Does atomic guarantee that value is propagated between CPU cores as fast as possible for given CPU?
Maybe if instead on 1st thread I do
atomic_value.store(value, std::memory_order_release);
and on 2nd thread
auto value = atomic_value.load(std::memory_order_acquire);
then will it help to propagate value faster? (notice change of both memory orders) And now with speed guarantee? Or it will be same gurantee of speed as for relaxed order?
As a side question - does replacing relaxed order with release+acquire also synchronizes all modifications in other (non-atomic) variables?
Meaning that in 1st thread everything that was written to memory before store-with-release, is this whole memory guaranteed in 2nd thread to be exactly in final state (same as in 1st thread) at point of load-with-acquire, of course in a case if loaded value was new one (updated).
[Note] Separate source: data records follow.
-- ==== Sys2Proof/Machine/Environment.lean ====
section
/-! DEFINITION. The environment's side of the rules, as definitions that no step reads: who issues what and in which context
(R107, R255, R280), the gates of the event sources (R240), the order of a hardware arbiter (R247), the pseudo-operations of a
trace (R110) and the handling of a trace. -/

namespace Sys2Proof.Machine

/-- Who issues an event, rule R107. -/
inductive Agent where
  | application
  | byteChannel
  | sensor
  | timer
  | memoryPool
  | block
  | platform
deriving DecidableEq, Repr

/-- The execution contexts of rule R255, as the table of rule R107 gives them. -/
inductive Context where
  | normal
  | interrupt
  | any
deriving DecidableEq, Repr

/-- The column "issued by" of rule R107; rule R280 keeps each event to that issuer. -/
def issuer : Instr → Agent
  | .send _ => .application
  | .rxlen _ => .application
  | .disc => .application
  | .rxb _ => .byteChannel
  | .wrdone => .byteChannel
  | .txnend => .byteChannel
  | .chabort => .byteChannel
  | .contact => .sensor
  | .nocontact => .sensor
  | .present => .sensor
  | .orient _ => .sensor
  | .tmodet => .timer
  | .tmoneg => .timer
  | .poolav _ => .memoryPool
  | .discdone => .block
  | .reset => .platform

/-- The column "context" of rule R107. -/
def context : Instr → Context
  | .send _ => .normal
  | .rxlen _ => .normal
  | .disc => .normal
  | .rxb _ => .interrupt
  | .wrdone => .interrupt
  | .txnend => .interrupt
  | .chabort => .interrupt
  | .contact => .interrupt
  | .nocontact => .interrupt
  | .present => .interrupt
  | .orient _ => .interrupt
  | .tmodet => .interrupt
  | .tmoneg => .interrupt
  | .poolav _ => .any
  | .discdone => .interrupt
  | .reset => .any

/-- The gate of an event, the column "gate" of rule R240: in a state where it is closed the event is ignored or
rejected. -/
def gateOpen : Instr → State → Bool
  | .send len, s =>
    s.chanEn && decide (s.txState = .idle) && s.poolAvail && decide (len ≤ s.cfg.maxPacket)
  | .rxlen total, s => decide (total ≤ s.cfg.maxPacket)
  | .disc, s => decide (s.connState = .connected)
  | .rxb _, s => s.chanEn && decide (s.rxState ≠ .fault)
  | .wrdone, s => decide (s.txState = .sending)
  | .txnend, _ => true
  | .chabort, _ => true
  | .contact, s => decide (s.connState = .idle)
  | .nocontact, s => decide (s.connState ≠ .idle)
  | .present, s => decide (s.connState = .detecting)
  | .orient _, s => decide (s.connState = .negotiating)
  | .tmodet, s => decide (s.tmr = .det)
  | .tmoneg, s => decide (s.tmr = .neg)
  | .poolav _, _ => true
  | .discdone, s => decide (s.connState = .disconnecting)
  | .reset, _ => true

/-- The place of an event in the order of rule R247, 0 the highest. A hardware arbiter's order only: no step reads it, as
the rule asks, and `pending` may hold events in any order. -/
def arbiterRank : Instr → Nat
  | .reset => 0
  | .nocontact => 1
  | .txnend => 2
  | .chabort => 2
  | .rxb _ => 3
  | .wrdone => 4
  | .tmodet => 5
  | .tmoneg => 5
  | .contact => 6
  | .present => 6
  | .orient _ => 6
  | .discdone => 7
  | .poolav _ => 8
  | .disc => 9
  | .rxlen _ => 9
  | .send _ => 9

/-- `RXBYTES [b0 ... bn]`, rule R110. -/
def rxBytes (bytes : List Byte) : List Instr := bytes.map fun b => .rxb b

/-- The blobs of a packet in order, rule R100. -/
def packetBlobs (p : Params) (pkt : List Byte) : List (List Byte) :=
  (List.range (nBlobs p pkt.length)).map fun i => encodeBlob p (slice p pkt i)

/-- A packet on the wire, rule R100. -/
def wireImage (p : Params) (pkt : List Byte) : List Byte := (packetBlobs p pkt).flatten

/-- `RXBLOB p`, rule R110. -/
def rxBlobOps (p : Params) (payload : List Byte) : List Instr := rxBytes (encodeBlob p payload)

/-- `RXPKT p`, rule R110. -/
def rxPktOps (p : Params) (pkt : List Byte) : List Instr :=
  ((List.range (nBlobs p pkt.length)).flatMap fun i => rxBlobOps p (slice p pkt i)) ++ [.txnend]

/-- `HANDSHAKE o`, rule R110. -/
def handshakeOps (o : BitVec 2) : List Instr := [.contact, .present, .orient o]

/-- `WRDONE * n`, rule R110. -/
def wrdoneOps (n : Nat) : List Instr := List.replicate n .wrdone

/-- An operation as an event, nothing stored into `TXBUF` for it. -/
def eventOf (i : Instr) : Event := { word := encode i, hostWrites := [] }

/-- `SEND` of a packet as a trace writes it (rule R109): its bytes stored into `TXBUF`, then the event. -/
def sendEvent (pkt : List Byte) : Event := { word := encode (.send pkt.length), hostWrites := (List.range pkt.length).zip pkt }

/-- Handle the operations of a trace one after another, stopping where one stops. -/
def runAll : List Instr → State → Host.Outcome State Fault Refusal
  | [], s => .next s
  | i :: is, s =>
    match exec i s with
    | .next t => runAll is t
    | .fault r => .fault r
    | .refused r => .refused r

end Sys2Proof.Machine
end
So this means that for ANY type of std::atomic<> (or std::atomic_flag) point of store-with-release in one thread synchronizes all memory writes before it with point in another thread that does load-with-acquire of same atomic, in a case of course if in other thread value of atomic got updated? (Sure if value in 2nd thread is not yet new then we expect that memory writes have not yet finished)
PS. Why question arose... Because according to name "atomic"
it is obvious to conclude (probably miss-conclude) that by default (without extra constraints, i.e. with just relaxed memory order) std::atomic<> just makes any arithmetic operation atomical, and nothing else, no other guarantees about synchronization or speed of propagation. Meaning that write to memory location will be whole (e.g. all 4 bytes at once for int32_t), or exchange with atomic location will do both read-write atomically (actually in a locked fashion), or incrementing a value will do atomically three operations read-add-write.